» **WORK REQUIRED**:
Look for the line containing "(70_reset_and_hazards.md R261, R264). -/" in the records below. Then output it and all the lines that follow, exactly and without any others.

Dataset entries
·····

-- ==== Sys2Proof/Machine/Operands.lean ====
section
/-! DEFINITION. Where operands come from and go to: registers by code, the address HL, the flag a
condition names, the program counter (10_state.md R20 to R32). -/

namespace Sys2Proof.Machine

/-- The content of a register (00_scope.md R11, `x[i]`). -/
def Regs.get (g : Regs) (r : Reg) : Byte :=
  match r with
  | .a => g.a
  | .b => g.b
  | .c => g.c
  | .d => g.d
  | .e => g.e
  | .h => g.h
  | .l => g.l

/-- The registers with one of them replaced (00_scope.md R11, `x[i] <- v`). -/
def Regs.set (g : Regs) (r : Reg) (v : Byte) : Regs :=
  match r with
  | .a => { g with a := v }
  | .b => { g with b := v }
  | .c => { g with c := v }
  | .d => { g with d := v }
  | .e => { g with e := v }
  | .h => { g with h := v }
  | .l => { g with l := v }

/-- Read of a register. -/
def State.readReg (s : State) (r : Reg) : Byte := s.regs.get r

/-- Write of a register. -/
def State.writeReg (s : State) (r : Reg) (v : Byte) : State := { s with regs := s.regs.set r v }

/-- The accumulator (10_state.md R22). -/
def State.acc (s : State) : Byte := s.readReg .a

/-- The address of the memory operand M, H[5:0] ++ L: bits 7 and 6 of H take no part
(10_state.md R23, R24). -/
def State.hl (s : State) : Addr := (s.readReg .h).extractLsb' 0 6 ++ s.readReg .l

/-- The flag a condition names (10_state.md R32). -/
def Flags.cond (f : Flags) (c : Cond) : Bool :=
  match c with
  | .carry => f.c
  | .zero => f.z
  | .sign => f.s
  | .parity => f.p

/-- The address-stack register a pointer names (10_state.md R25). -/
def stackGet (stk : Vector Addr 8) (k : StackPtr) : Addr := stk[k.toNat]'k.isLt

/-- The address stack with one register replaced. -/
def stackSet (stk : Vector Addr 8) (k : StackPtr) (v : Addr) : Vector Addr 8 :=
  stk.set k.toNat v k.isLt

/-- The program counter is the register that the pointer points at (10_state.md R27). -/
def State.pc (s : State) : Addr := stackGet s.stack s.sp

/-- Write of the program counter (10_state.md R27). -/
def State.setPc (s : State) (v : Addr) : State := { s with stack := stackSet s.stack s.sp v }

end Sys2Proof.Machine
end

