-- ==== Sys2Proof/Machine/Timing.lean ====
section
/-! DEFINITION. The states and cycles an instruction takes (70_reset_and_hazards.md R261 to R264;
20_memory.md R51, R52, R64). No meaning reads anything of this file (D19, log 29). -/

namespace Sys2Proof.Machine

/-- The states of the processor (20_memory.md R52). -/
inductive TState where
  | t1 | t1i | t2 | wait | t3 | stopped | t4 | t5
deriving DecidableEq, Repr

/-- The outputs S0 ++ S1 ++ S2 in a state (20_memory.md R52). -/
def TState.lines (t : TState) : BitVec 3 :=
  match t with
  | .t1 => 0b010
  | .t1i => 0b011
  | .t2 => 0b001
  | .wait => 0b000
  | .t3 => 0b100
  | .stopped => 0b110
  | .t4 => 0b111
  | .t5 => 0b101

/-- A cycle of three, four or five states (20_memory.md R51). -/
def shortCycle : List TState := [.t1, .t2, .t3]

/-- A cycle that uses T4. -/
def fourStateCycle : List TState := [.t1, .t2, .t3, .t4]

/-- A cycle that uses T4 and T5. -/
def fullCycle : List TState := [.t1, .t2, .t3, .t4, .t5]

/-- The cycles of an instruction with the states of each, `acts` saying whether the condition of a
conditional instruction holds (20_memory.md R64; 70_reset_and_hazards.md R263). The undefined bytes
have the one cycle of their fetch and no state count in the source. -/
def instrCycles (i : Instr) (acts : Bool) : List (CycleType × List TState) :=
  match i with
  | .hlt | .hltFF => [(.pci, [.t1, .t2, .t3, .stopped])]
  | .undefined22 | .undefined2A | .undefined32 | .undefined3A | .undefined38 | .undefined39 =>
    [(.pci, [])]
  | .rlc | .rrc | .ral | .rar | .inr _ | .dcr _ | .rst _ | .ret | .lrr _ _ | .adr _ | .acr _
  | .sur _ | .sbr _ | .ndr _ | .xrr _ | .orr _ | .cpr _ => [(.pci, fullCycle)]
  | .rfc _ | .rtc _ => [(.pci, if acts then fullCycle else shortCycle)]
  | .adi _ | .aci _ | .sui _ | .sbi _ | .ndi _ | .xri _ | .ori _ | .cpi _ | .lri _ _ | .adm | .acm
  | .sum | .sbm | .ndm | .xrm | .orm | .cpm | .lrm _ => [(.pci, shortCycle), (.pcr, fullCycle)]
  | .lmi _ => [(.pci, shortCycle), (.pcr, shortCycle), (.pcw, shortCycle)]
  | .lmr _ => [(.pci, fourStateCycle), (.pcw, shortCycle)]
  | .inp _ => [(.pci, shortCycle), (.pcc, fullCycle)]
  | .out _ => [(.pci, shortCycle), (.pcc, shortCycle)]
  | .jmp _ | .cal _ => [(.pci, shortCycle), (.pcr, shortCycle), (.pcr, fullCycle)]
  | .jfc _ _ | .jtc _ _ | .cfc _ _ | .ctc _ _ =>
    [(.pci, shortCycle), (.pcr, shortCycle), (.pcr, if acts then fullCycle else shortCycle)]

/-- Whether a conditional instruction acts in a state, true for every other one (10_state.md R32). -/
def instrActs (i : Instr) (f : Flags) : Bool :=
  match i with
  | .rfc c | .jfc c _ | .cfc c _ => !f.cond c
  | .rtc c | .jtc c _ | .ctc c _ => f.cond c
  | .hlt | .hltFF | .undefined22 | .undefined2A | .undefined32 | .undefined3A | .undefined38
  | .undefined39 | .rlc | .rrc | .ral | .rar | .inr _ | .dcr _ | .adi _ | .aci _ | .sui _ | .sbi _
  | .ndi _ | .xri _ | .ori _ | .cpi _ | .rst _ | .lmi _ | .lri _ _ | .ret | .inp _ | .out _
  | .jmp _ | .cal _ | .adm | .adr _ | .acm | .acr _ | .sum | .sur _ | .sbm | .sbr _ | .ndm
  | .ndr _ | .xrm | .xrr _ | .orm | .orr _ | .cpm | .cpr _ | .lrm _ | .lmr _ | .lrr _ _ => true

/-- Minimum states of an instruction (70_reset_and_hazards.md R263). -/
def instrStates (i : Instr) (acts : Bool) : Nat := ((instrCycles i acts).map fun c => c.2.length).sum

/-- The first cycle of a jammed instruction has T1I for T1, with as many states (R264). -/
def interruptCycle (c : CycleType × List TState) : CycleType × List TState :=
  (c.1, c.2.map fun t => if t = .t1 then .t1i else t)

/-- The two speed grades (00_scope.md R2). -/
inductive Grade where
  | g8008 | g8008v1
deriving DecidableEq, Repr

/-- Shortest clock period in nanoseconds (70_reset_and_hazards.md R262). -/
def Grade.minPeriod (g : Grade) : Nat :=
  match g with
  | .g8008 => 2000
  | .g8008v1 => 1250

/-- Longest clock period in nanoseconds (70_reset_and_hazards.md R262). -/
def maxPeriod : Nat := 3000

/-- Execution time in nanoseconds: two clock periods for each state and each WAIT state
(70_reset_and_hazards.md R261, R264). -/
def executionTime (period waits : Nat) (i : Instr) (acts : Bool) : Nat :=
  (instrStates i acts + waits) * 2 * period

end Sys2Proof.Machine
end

·····

» **PROBLEM SOLUTION**:
(70_reset_and_hazards.md R261, R264). -/
def executionTime (period waits : Nat) (i : Instr) (acts : Bool) : Nat :=
  (instrStates i acts + waits) * 2 * period

end Sys2Proof.Machine
end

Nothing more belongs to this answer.